Immer wieder höre ich das. Oft warfen Menschen Yoga als Lebensweg vor, ganz egozentrisch zu sein. Damals argumentierten wir, um verständlich zu machen, warum das nicht ist. Heute wäre mir das Argumentieren viel zu mühsam.

Yoga Egozentrik vorzuwerfen ist wie mit Steinen werfen, wenn man im Glashaus sitzt.

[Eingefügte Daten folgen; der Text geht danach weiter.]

-- ==== Sys2Proof/Machine/Power.lean ====
section
/-! DEFINITION. Power, reset, clocks and memory errors (R24 to R39, R46, R592 to R608): supplies and presence, restarts, boot, the
reset input, the eject lever, the field reference. -/

namespace Sys2Proof.Machine

/-- The state with the power part changed. -/
def State.setPw (s : State) (p : PowerState) : State := { s with pw := p }

/-! ### Restarts (R34, R598, R599, R602) -/

/-- Two restarts asked for together: a cold request makes it cold (R599). -/
def RestartReq.merge (a b : RestartReq) : RestartReq := if b.cold && !a.cold then b else a

/-- A restart is asked for. -/
def State.askRestart (s : State) (r : RestartReq) : State :=
  s.setPw { s.pw with restart := some (match s.pw.restart with | some a => a.merge r | none => r) }

/-- The restart asked for is taken: the logic side goes into reset. -/
def State.takeRestart (s : State) : State :=
  match s.pw.restart with
  | some r => s.holdLogic r.cold r.cause
  | none => s

/-- A warm restart for a cause: a twin's holder hands over first, and its reset follows as RESTART_RESET (R34, R602). -/
def State.warmRestart (s : State) (cause : Nat) (why : HandoverWhy) : State :=
  let s := s.askRestart { cold := false, cause := cause }
  if s.twn.st = .holder then s.offerHandover why else s.takeRestart

/-- The effect of RESTART (R599, R605): the completion first; then a holder hands over. -/
def doRestart (p : Pair) (s : State) : Host.Outcome State Fault Refusal :=
  match s.takeParam p 1 0 1 with
  | none => .next s
  | some e =>
    if e.value ≠ 0x5A && e.value ≠ 0xC5 then .next (s.finish p.val e.sub 0x02 0)
    else if s.pw.eject then .next (s.finish p.val e.sub 0x0A 0)
    else
      let cold := decide (e.value = 0xC5)
      let s := (s.finish p.val e.sub 0 0).askRestart { cold := cold, cause := if cold then 3 else 2 }
      .next (s.offerHandover .restart)

/-- RESTART: parameter 0x001 of SYS is written (R599). -/
def execRestart (p : Pair) (s : State) : Host.Outcome State Fault Refusal :=
  s.asOwnChange p (s.takeParam p 1 0 1) (doRestart p)

/-- RESTART_RESET: the reset that was asked for is taken, not before the end of the handover that the request began (R599); a reset
request of the reset input waits for it 2 ms at most (R602). -/
def execRestartReset (s : State) : Host.Outcome State Fault Refusal :=
  let hands := decide (s.twn.st = .holder) && s.twn.offer.isSome && decide (s.twn.why = .restart)
  .next (if s.pw.logic = .run && !hands then s.takeRestart else s)

/-! ### Supplies and presence (R593, R597, R636) -/

/-- LOGIC_POWER_UP: V12 and PRES_N have been good for 20 ms: the logic side begins to come up, held until its clocks are stable; the
life-cycle copies are compared (R555, R593, R597). -/
def execLogicPowerUp (s : State) : Host.Outcome State Fault Refusal :=
  if s.pw.logic ≠ .off then .next s
  else
    let s := s.setPw { s.pw with logic := .held, v12Ok := true, pres := true }
    .next (if s.pw.variantL then s.peatPowerUp else s.setLcy s.lcy.reconcile)

/-- The spacing of the field side's events starts anew with TB2, whose stamps of another epoch say nothing of it (R482). -/
def SafState.newEpoch (f : SafState) : SafState := { f with lastEnv := [] }

/-- LOGIC_RESET_RELEASE: the PLLs and the reference have been stable for 10 ms: phase P1 begins, with the storage keys (R560). TB2 starts from zero after a cold
start and after a loss of the logic PLL, and a new epoch with it (R28, R46, R598). -/
def execLogicResetRelease (s : State) : Host.Outcome State Fault Refusal :=
  if s.pw.logic ≠ .held || !s.pw.v12Ok || !s.pw.pres then .next s
  else
    let r := s.pw.restart.getD { cold := true, cause := 0 }
    let t := s.time
    let zero := r.cold || !s.pw.lpllLock
    let t : TimeState := if zero then
        { t with tb0 := {}, tb1 := {}, tb2 := {}, tb3 := {}, tb2Wraps := 0
                 tb2Epoch := if r.cause = 0 then 0 else t.tb2Epoch + 1 }
      else t
    let s : State := if zero then { s with saf := s.saf.newEpoch } else s
    .next (State.setPw ((s.setLcy s.lcy.bootKeys).setTime t) { s.pw with
      logic := .boot, p0 := false, cause := r.cause, restart := none, starting := some r, rstSeen := true, lpllLock := true, mpllLock := true
      holdupLowSeen := s.pw.holdupLow })

/-- V12_OUT_OF_RANGE: V12 has been outside its range for 10 µs: held in reset, the retention region lost (R31, R593). -/
def execV12OutOfRange (s : State) : Host.Outcome State Fault Refusal :=
  let s := s.setPw { s.pw with v12Ok := false }
  .next (if s.pw.logic = .off then s else s.logicOff 7)

/-- LOGIC_OVERTEMP: the PMIC removes the logic supply, as when V12 leaves its range (R636). -/
def execLogicOvertemp (s : State) : Host.Outcome State Fault Refusal :=
  .next (if s.pw.logic = .off then s else s.logicOff 7)

/-- PRESENCE_RELEASE: a presence contact is released, so its domain goes down at once (R593, R606). -/
def execPresenceRelease (side : Side) (s : State) : Host.Outcome State Fault Refusal :=
  match side with
  | .logic =>
    let s := s.setPw { s.pw with pres := false }
    .next (if s.pw.logic = .off then s else s.logicOff 0)
  | .field =>
    let s := s.setPw { s.pw with presFx := false }
    .next (if s.pw.fieldUp then s.fieldDown else s)

/-- FIELD_POWER_GOOD: the field side enters P0 with every group demanded; ledger counter 3 and a snapshot (R490, R587, R593). -/
def execFieldPowerGood (s : State) : Host.Outcome State Fault Refusal :=
  if s.pw.variantL || s.pw.fieldUp then .next s
  else
    let s := State.peatPowerUp (State.fieldStart (s.setPw { s.pw with presFx := true }))
    .next ((s.countLedger 3).noteCause 1)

Heute gebärden sich viele Menschen als Schützer von allem Möglichen: von der Umwelt, vom Klima, von der Natur, der Erde, wirklich, so viel Schutz wird gefordert, angeboten, diskutiert, beschlossen. Was für ein Unsinn! Fast wäre es ja zum Lachen. Schauen wir uns mal den Klimaschutz an: Glaubt wirklich irgendjemand, dass das Klima geschützt werden muss? Wenn das Klimaschutzabkommen jetzt endlich (mit welch erstaunlicher Selbstbeweihräucherung das in Paris zustande kam, was für ein Witz, wie sich all die sogenannten Führer feierten, weil sie sich dazu bringen konnten, etwas gemeinsam auf ein Papier zu bringen, von dem gleich die Wichtigsten ausgestiegen sind, bei nächst möglicher Gelegenheit) Gültigkeit hat, ist dann das Klima geschützt? Vor uns Menschen? Denkt da jemand nach? Haben wir nicht ein ziemlich (relativ gesehen) großes Gehirn genau dafür? Fürs Nachdenken?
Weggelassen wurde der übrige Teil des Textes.